SA Data Collector Configuration

  1. Copy pipelines from ${SAF_INSTALLER}/utils/selfmonitoring/generated_data/logstash/pipelines/ to ${LOGSTASH_HOME}/config/conf.d/
  2. Transfer scripts from ${SAF_INSTALLER}/utils/selfmonitoring/generated_data/logstash/scripts/ to the directory specified in the logstash.scripts_pathconfiguration parameter (default: ${LOGSTASH_HOME}/config/conf.d/scripts/)
  3. Append the contents of pipelines.yml to ${LOGSTASH_HOME}/config/pipelines.yml
  4. Modify ownership of transferred files

After completing the steps, restart the SA Data Collector service:

sudo chown -R logstash:logstash ${LOGSTASH_HOME}/
sudo systemctl restart logstash.service

Configuration SAF Beat Manager

  1. Copy contents from ${SAF_INSTALLER}/utils/selfmonitoring/generated_data/sbm to ${SBM_HOME}/apps/

  2. Download required binaries: filebeat and metricbeat (contact technical support if download issues occur), place them in ${SBM_HOME}/binaries/

  3. Place them in ${SBM_HOME}/etc/serverclasses.yml. To include the following groups: linux_selfmon and linux_selfmon_logstash:

groups:
- name: linux_selfmon
filters:
- "<IP 1st node opensearch>"
- "<IP 2nd node opensearch>"
...
- "<IP N-th node opensearch>"
apps:
- filebeat_selfmon
binaries:
- filebeat-oss-8.9.2-linux-x86_64.tar.gz

- name: linux_selfmon_logstash
filters:
- "<IP 1-st logstash>"
- "<IP 2-nd logstash>"
...
- "<IP N-th logstash>"
apps:
- filebeat_logstash
- metricbeat_logstash
binaries:
- filebeat-oss-8.9.2-linux-x86_64.tar.gz
- metricbeat-oss-8.9.2-linux-x86_64.tar.gz
Important

Pay special attention to the filters and binaries sections. In filters: For the first group: Specify IP addresses of all target cluster nodes. For the second group: Specify IP addresses of all Logstash instances in the target cluster In the binaries section: Verify the archive names match those you downloaded to ${SBM_HOME}/binaries/.

After completing these steps, restart the SAF Beat Manager service:

sudo systemctl restart safBeatManager.service

Dashboard Deployment

note

SAF Beat must be installed on all SA Data Collector, SA Data Storage, and SA Master Node instances in the target cluster (installation instructions available in Useful Links). Configure SAF Beat to use the monitoring cluster's SAF Beat Manager server.

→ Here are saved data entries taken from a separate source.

-- ==== Sys2Proof/Laws/State.lean ====
section
/-! SUPPORT. One lemma for each field and each update of the state, and of a context where a word's result is written: no proof
has to unfold an update. -/

namespace Sys2Proof.Machine

/-! ## Accessors after updates -/

@[simp] theorem State.ctx_setCtx_self (s : State) (x : Nat) (c : Ctx) : (s.setCtx x c).ctx x = c := SMap.get_put_self _ _ _ _
theorem State.ctx_setCtx_of_ne (s : State) {x y : Nat} (c : Ctx) (h : y ≠ x) : (s.setCtx x c).ctx y = s.ctx y := SMap.get_put_of_ne _ _ _ h
@[simp] theorem State.ctx_upCtx_self (s : State) (x : Nat) (f : Ctx → Ctx) : (s.upCtx x f).ctx x = f (s.ctx x) := State.ctx_setCtx_self _ _ _
theorem State.ctx_upCtx_of_ne (s : State) {x y : Nat} (f : Ctx → Ctx) (h : y ≠ x) : (s.upCtx x f).ctx y = s.ctx y :=
  State.ctx_setCtx_of_ne _ _ h
@[simp] theorem State.core_setCore_self (s : State) (x : Nat) (c : Core) : (s.setCore x c).core x = c := SMap.get_put_self _ _ _ _
theorem State.core_setCore_of_ne (s : State) {x y : Nat} (c : Core) (h : y ≠ x) : (s.setCore x c).core y = s.core y := SMap.get_put_of_ne _ _ _ h
@[simp] theorem State.core_upCore_self (s : State) (x : Nat) (f : Core → Core) : (s.upCore x f).core x = f (s.core x) :=
  State.core_setCore_self _ _ _
theorem State.core_upCore_of_ne (s : State) {x y : Nat} (f : Core → Core) (h : y ≠ x) : (s.upCore x f).core y = s.core y :=
  State.core_setCore_of_ne _ _ h
@[simp] theorem State.group_setGroup_self (s : State) (g : Nat) (v : Group) : (s.setGroup g v).group g = v := SMap.get_put_self _ _ _ _
theorem State.group_setGroup_of_ne (s : State) {g h : Nat} (v : Group) (n : h ≠ g) : (s.setGroup g v).group h = s.group h :=
  SMap.get_put_of_ne _ _ _ n
@[simp] theorem State.queue_setQueue_self (s : State) (q : Nat) (v : Queue) : (s.setQueue q v).queue q = v := SMap.get_put_self _ _ _ _
theorem State.queue_setQueue_of_ne (s : State) {q r : Nat} (v : Queue) (h : r ≠ q) : (s.setQueue q v).queue r = s.queue r :=
  SMap.get_put_of_ne _ _ _ h
@[simp] theorem State.kernel_setKernel_self (s : State) (k : Nat) (v : Option Kernel) : (s.setKernel k v).kernel k = v :=
  SMap.get_put_self _ _ _ _
theorem State.kernel_setKernel_of_ne (s : State) {k j : Nat} (v : Option Kernel) (h : j ≠ k) : (s.setKernel k v).kernel j = s.kernel j :=
  SMap.get_put_of_ne _ _ _ h
@[simp] theorem State.phaser_setPhaser_self (s : State) (o : Nat) (v : Phaser) : (s.setPhaser o v).phaser o = v := SMap.get_put_self _ _ _ _
theorem State.phaser_setPhaser_of_ne (s : State) {o p : Nat} (v : Phaser) (h : p ≠ o) : (s.setPhaser o v).phaser p = s.phaser p :=
  SMap.get_put_of_ne _ _ _ h
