-- ==== Sys2Proof/Laws/PerInstr.lean ====
section
/-! SUPPORT. What holds of every instruction as syntax, constructor by constructor: the encoding tables give an instruction word nine
bits of unit and opcode, 22 operand bits, and a lend of nine bits (04 R75, R79). -/

namespace Sys2Proof

theorem lowF_lt (n : Nat) (i : Int) : lowF n i < 2 ^ n := by
  have h : (0 : Int) < 2 ^ n := by positivity
  have := Int.emod_lt_of_pos i h
  have := Int.emod_nonneg i h.ne'
  unfold lowF
  have : ((2 : Int) ^ n) = ((2 ^ n : Nat) : Int) := by norm_cast
  omega

theorem lendF_lt (n : Nat) (i : Int) : lendF n i < 512 := by unfold lendF; omega
theorem condCode_lt (c : Cond) : condCode c < 8 := by cases c <;> decide
theorem maskCode_lt (m : Mask) : maskCode m < 2 := by cases m <;> decide
theorem MaskY.code_lt (y : MaskY) : y.code < 2 := by cases y <;> simp [MaskY.code]
theorem MaskY.regNum_lt (y : MaskY) : y.regNum < 32 := by cases y <;> simp [MaskY.regNum]
theorem ldcCode_lt (z : LdcSz) : ldcCode z < 4 := by cases z <;> decide
theorem selCode_lt (a : Sel) : selCode a < 256 := by cases a <;> simp only [selCode] <;> omega
theorem selCode_zero : selCode (.row 0) = 0 := rfl
theorem cvtCode_lt (c : CvtCode) : cvtCode c < 32 := by cases c <;> decide
theorem qfmtCode_lt (t : QFmt) : qfmtCode t < 8 := by cases t <;> decide
theorem sfCode_lt (f : SfFmt) : sfCode f < 4 := by cases f <;> decide
theorem bcCode_lt (z : BcSz) : bcCode z < 4 := by cases z <;> decide
theorem redCode_lt (op : RedOp) : redCode op < 8 := by cases op <;> decide
theorem qloadCode_lt (q : QLoad) : qloadCode q < 4 := by cases q <;> decide
theorem qstoreCode_lt (q : QStore) : qstoreCode q < 4 := by cases q <;> decide
theorem scopeCode_lt (p : Scope) : scopeCode p < 8 := by cases p <;> decide
theorem regModeCode_lt (m : RegMode) : regModeCode m < 4 := by cases m <;> decide
theorem hndCode_lt (h : Hnd) : hndCode h < 128 := by cases h <;> simp only [hndCode] <;> omega
theorem CopyLend.code_lt (l : CopyLend) : l.code < 512 := by
  have := scopeCode_lt l.scope
  have := l.opx.isLt
  unfold CopyLend.code
  cases l.acq <;> cases l.rel <;> cases l.ord <;> simp only [cond_true, cond_false] <;> omega
theorem bif_le (b : Bool) (n : Nat) : (bif b then n else 0) ≤ n := by cases b <;> simp

end Sys2Proof

namespace Sys2Proof.Laws.Fits

/-- The word of an instruction has nine bits of unit and opcode, 22 operand bits and a lend of nine bits. -/
def Statement (i : Instr) : Prop := ∀ x, i.info = some x → x.uop < 512 ∧ x.body < 4194304 ∧ x.lend < 512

  1. In the monitoring web interface: Navigate to Dashboards (Main menu - General - Dashboards) Create new dashboards using JSON files from the dashboards directory
  2. Update node selection filters in dashboards with current cluster data
  3. In the Module Settings section, go to Index Templates (Main Menu - System Settings - Module Settings - Index Settings Templates) and create templates similar to index aliases (clusterstats, clusterhealth, etc.)

The self-monitoring installation is now complete.

info

For dedicated monitoring cluster architectures, configure cross-cluster search (configuration details available in Useful Links) to enable queries from the target cluster.